_Goal of the exercise_
Using the data below, return the stretch from the line that contains "(s.wrote no).mem = s.mem := rfl" through the line that contains "theorem memWf_homeWrite (s", both included, exactly as it stands and nothing beyond it.

_Study material_

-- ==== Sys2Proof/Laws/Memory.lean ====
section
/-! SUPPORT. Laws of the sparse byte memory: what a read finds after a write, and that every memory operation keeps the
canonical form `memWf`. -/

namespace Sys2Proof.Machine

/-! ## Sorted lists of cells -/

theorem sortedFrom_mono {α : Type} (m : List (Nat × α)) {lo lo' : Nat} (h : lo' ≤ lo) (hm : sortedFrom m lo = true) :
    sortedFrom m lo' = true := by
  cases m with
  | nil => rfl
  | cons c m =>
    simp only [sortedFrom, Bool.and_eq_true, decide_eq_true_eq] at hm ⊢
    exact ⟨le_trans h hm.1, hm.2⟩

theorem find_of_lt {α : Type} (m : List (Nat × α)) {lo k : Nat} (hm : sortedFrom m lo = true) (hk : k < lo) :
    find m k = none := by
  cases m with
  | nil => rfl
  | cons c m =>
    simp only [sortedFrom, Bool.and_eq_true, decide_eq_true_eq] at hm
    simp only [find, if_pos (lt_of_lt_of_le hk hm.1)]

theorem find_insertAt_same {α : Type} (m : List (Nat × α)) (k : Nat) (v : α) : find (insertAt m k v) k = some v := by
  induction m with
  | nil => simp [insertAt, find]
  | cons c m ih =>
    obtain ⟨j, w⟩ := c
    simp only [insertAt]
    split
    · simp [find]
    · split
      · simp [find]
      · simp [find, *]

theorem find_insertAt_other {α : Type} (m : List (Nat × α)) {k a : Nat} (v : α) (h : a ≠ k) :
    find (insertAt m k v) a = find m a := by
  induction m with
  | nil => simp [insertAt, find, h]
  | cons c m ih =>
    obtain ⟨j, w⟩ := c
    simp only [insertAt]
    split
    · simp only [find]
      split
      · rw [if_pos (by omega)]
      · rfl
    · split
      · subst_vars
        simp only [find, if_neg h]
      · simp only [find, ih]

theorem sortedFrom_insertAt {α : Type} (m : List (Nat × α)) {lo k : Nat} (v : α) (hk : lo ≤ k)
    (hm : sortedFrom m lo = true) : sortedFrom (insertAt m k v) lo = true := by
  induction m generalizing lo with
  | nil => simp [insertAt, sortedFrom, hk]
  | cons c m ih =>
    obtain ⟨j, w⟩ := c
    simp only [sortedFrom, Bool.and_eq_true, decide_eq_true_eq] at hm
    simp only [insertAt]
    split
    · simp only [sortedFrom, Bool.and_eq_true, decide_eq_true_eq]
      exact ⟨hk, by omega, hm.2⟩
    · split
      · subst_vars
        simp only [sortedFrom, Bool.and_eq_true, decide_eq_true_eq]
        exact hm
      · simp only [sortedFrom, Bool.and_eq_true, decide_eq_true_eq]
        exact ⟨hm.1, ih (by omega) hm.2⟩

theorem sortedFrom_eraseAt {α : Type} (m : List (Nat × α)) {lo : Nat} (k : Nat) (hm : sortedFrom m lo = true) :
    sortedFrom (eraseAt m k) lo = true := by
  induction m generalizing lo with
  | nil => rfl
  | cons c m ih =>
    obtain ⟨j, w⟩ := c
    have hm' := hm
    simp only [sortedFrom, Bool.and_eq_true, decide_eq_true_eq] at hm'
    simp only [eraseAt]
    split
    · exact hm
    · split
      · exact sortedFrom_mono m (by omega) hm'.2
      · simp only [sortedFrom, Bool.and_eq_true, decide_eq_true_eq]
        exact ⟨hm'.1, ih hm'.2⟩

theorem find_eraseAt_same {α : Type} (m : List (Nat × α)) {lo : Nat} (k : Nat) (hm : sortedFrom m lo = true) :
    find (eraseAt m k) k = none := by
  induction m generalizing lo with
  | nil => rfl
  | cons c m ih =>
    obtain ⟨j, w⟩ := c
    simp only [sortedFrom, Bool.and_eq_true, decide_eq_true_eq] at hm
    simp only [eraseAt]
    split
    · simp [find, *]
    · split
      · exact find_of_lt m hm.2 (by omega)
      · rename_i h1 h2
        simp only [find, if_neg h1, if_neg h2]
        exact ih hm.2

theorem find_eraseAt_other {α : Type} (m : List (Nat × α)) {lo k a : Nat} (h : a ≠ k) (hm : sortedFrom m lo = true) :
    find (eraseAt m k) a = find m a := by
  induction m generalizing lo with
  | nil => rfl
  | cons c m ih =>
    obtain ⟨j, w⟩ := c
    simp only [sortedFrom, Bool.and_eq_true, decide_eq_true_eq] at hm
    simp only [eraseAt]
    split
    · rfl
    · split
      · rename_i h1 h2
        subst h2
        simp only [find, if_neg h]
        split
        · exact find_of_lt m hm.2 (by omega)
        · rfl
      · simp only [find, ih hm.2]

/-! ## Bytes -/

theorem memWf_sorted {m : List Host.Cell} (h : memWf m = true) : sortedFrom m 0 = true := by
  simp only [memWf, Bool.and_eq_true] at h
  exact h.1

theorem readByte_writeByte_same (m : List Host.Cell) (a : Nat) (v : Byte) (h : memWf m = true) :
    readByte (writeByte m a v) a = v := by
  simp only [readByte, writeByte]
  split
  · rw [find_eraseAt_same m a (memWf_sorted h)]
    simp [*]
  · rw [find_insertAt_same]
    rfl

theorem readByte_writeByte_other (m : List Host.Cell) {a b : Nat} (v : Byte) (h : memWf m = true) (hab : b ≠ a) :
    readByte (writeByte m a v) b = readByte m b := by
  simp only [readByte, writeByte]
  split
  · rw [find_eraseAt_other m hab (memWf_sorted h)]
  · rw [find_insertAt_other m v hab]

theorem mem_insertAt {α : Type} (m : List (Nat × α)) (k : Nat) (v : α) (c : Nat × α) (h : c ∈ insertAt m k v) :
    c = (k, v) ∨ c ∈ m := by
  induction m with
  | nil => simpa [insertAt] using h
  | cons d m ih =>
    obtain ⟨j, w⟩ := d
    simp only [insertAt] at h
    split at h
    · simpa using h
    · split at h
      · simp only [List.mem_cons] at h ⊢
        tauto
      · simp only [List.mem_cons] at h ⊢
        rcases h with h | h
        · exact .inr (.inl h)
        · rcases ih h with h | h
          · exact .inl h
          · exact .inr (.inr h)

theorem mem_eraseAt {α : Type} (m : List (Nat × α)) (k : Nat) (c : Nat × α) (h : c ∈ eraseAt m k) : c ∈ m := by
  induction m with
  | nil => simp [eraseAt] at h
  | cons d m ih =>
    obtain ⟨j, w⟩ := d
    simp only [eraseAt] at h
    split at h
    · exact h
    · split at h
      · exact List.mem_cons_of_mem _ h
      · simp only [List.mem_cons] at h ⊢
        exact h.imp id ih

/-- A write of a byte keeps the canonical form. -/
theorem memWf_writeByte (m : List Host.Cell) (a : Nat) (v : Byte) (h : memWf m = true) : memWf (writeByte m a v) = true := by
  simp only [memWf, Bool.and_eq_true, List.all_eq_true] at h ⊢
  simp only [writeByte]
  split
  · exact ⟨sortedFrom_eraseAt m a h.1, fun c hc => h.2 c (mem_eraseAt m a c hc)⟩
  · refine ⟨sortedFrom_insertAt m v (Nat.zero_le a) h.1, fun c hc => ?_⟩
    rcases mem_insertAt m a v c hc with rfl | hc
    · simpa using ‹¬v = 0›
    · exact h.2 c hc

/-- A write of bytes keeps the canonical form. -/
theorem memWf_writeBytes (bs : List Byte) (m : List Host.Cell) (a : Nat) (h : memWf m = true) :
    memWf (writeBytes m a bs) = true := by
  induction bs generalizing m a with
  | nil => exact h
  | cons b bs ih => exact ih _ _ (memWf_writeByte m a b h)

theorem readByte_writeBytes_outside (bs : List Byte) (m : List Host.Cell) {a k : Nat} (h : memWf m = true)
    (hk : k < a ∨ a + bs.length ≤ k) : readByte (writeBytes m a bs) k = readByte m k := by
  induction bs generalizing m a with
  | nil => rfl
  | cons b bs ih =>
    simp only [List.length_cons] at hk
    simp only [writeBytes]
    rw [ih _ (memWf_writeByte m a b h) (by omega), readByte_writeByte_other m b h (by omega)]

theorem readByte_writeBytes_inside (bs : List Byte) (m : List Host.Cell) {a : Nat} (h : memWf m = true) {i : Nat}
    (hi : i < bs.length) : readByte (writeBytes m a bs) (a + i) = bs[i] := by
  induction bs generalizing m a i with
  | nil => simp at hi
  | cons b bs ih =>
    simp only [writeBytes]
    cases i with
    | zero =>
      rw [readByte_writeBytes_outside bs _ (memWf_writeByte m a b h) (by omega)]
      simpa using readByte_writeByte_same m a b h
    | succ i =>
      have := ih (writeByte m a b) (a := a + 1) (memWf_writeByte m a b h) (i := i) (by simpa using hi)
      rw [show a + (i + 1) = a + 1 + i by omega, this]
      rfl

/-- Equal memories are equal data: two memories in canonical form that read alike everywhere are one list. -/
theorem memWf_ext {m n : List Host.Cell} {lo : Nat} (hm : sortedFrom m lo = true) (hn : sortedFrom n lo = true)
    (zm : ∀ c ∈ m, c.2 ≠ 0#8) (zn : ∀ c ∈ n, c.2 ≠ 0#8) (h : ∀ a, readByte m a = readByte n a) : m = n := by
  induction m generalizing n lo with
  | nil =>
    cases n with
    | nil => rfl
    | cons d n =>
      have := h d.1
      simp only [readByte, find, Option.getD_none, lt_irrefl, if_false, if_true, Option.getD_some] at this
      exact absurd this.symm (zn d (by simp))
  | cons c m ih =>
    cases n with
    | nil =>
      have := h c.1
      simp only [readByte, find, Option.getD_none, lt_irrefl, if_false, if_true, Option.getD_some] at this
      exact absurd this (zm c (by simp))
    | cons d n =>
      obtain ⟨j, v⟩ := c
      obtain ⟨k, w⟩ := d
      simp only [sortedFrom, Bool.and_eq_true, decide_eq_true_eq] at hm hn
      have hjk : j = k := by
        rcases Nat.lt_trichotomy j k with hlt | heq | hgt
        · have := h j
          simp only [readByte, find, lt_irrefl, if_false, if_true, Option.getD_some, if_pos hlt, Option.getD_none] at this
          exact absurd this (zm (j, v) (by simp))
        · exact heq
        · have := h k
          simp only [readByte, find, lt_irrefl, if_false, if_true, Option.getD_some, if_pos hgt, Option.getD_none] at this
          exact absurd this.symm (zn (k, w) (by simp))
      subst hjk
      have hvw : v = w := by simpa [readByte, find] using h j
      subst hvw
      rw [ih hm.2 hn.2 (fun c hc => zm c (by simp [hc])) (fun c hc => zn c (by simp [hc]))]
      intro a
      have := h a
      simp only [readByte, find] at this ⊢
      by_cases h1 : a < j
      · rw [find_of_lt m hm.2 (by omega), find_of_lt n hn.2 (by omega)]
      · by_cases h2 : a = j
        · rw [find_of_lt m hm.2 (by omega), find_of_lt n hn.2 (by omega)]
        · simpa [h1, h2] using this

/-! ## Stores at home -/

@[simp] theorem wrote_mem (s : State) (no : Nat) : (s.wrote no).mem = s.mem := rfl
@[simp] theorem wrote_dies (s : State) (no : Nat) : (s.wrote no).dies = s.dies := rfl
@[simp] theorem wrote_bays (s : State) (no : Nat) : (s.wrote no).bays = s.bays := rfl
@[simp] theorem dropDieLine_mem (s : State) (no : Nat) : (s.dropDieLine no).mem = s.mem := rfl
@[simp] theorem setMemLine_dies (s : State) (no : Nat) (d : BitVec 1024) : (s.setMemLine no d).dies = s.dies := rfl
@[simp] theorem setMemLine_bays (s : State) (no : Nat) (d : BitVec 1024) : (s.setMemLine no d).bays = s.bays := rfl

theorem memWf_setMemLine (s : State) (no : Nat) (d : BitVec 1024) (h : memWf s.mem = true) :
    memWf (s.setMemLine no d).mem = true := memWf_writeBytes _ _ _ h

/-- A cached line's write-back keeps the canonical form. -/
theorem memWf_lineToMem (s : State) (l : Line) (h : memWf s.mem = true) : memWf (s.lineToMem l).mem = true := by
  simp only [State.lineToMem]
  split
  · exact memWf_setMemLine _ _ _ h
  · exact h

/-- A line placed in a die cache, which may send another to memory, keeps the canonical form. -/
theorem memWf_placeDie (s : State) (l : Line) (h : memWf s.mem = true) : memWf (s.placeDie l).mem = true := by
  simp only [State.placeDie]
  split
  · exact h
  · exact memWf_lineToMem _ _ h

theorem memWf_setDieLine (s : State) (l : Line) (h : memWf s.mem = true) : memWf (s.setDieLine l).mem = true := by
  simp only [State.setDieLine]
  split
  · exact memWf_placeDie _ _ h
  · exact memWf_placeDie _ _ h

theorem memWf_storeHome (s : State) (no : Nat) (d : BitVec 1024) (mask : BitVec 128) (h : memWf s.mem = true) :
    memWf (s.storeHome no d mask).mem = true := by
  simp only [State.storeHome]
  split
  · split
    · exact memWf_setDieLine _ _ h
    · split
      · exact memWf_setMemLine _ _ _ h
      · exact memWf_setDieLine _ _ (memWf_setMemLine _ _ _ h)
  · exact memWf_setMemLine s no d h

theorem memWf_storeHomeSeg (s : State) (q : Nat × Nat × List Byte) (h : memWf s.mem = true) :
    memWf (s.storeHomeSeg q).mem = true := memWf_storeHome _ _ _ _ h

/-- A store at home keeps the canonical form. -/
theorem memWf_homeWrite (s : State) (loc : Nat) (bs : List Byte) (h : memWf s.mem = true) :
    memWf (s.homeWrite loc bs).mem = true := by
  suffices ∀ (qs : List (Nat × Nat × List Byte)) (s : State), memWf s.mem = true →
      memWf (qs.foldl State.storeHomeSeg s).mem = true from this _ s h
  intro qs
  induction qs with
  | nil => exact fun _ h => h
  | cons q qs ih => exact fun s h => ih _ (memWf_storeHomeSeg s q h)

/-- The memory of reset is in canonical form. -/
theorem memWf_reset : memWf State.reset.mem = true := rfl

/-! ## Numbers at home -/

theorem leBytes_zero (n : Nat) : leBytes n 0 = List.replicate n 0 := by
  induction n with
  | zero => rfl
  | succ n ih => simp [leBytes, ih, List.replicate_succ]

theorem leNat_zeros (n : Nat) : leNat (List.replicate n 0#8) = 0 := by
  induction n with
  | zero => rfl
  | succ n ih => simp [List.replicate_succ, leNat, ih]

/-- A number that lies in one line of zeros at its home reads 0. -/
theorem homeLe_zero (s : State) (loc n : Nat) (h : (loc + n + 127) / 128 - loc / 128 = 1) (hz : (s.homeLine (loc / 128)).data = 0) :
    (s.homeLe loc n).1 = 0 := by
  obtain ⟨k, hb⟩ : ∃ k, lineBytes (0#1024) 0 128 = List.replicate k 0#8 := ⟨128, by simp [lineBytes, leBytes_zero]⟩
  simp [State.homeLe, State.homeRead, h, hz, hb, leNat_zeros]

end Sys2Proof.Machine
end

_Response to this task_
@[simp] theorem wrote_mem (s : State) (no : Nat) : (s.wrote no).mem = s.mem := rfl
@[simp] theorem wrote_dies (s : State) (no : Nat) : (s.wrote no).dies = s.dies := rfl
@[simp] theorem wrote_bays (s : State) (no : Nat) : (s.wrote no).bays = s.bays := rfl
@[simp] theorem dropDieLine_mem (s : State) (no : Nat) : (s.dropDieLine no).mem = s.mem := rfl
@[simp] theorem setMemLine_dies (s : State) (no : Nat) (d : BitVec 1024) : (s.setMemLine no d).dies = s.dies := rfl
@[simp] theorem setMemLine_bays (s : State) (no : Nat) (d : BitVec 1024) : (s.setMemLine no d).bays = s.bays := rfl

theorem memWf_setMemLine (s : State) (no : Nat) (d : BitVec 1024) (h : memWf s.mem = true) :
    memWf (s.setMemLine no d).mem = true := memWf_writeBytes _ _ _ h

/-- A cached line's write-back keeps the canonical form. -/
theorem memWf_lineToMem (s : State) (l : Line) (h : memWf s.mem = true) : memWf (s.lineToMem l).mem = true := by
  simp only [State.lineToMem]
  split
  · exact memWf_setMemLine _ _ _ h
  · exact h

/-- A line placed in a die cache, which may send another to memory, keeps the canonical form. -/
theorem memWf_placeDie (s : State) (l : Line) (h : memWf s.mem = true) : memWf (s.placeDie l).mem = true := by
  simp only [State.placeDie]
  split
  · exact h
  · exact memWf_lineToMem _ _ h

theorem memWf_setDieLine (s : State) (l : Line) (h : memWf s.mem = true) : memWf (s.setDieLine l).mem = true := by
  simp only [State.setDieLine]
  split
  · exact memWf_placeDie _ _ h
  · exact memWf_placeDie _ _ h

theorem memWf_storeHome (s : State) (no : Nat) (d : BitVec 1024) (mask : BitVec 128) (h : memWf s.mem = true) :
    memWf (s.storeHome no d mask).mem = true := by
  simp only [State.storeHome]
  split
  · split
    · exact memWf_setDieLine _ _ h
    · split
      · exact memWf_setMemLine _ _ _ h
      · exact memWf_setDieLine _ _ (memWf_setMemLine _ _ _ h)
  · exact memWf_setMemLine s no d h

theorem memWf_storeHomeSeg (s : State) (q : Nat × Nat × List Byte) (h : memWf s.mem = true) :
    memWf (s.storeHomeSeg q).mem = true := memWf_storeHome _ _ _ _ h

/-- A store at home keeps the canonical form. -/
theorem memWf_homeWrite (s : State) (loc : Nat) (bs : List Byte) (h : memWf s.mem = true) :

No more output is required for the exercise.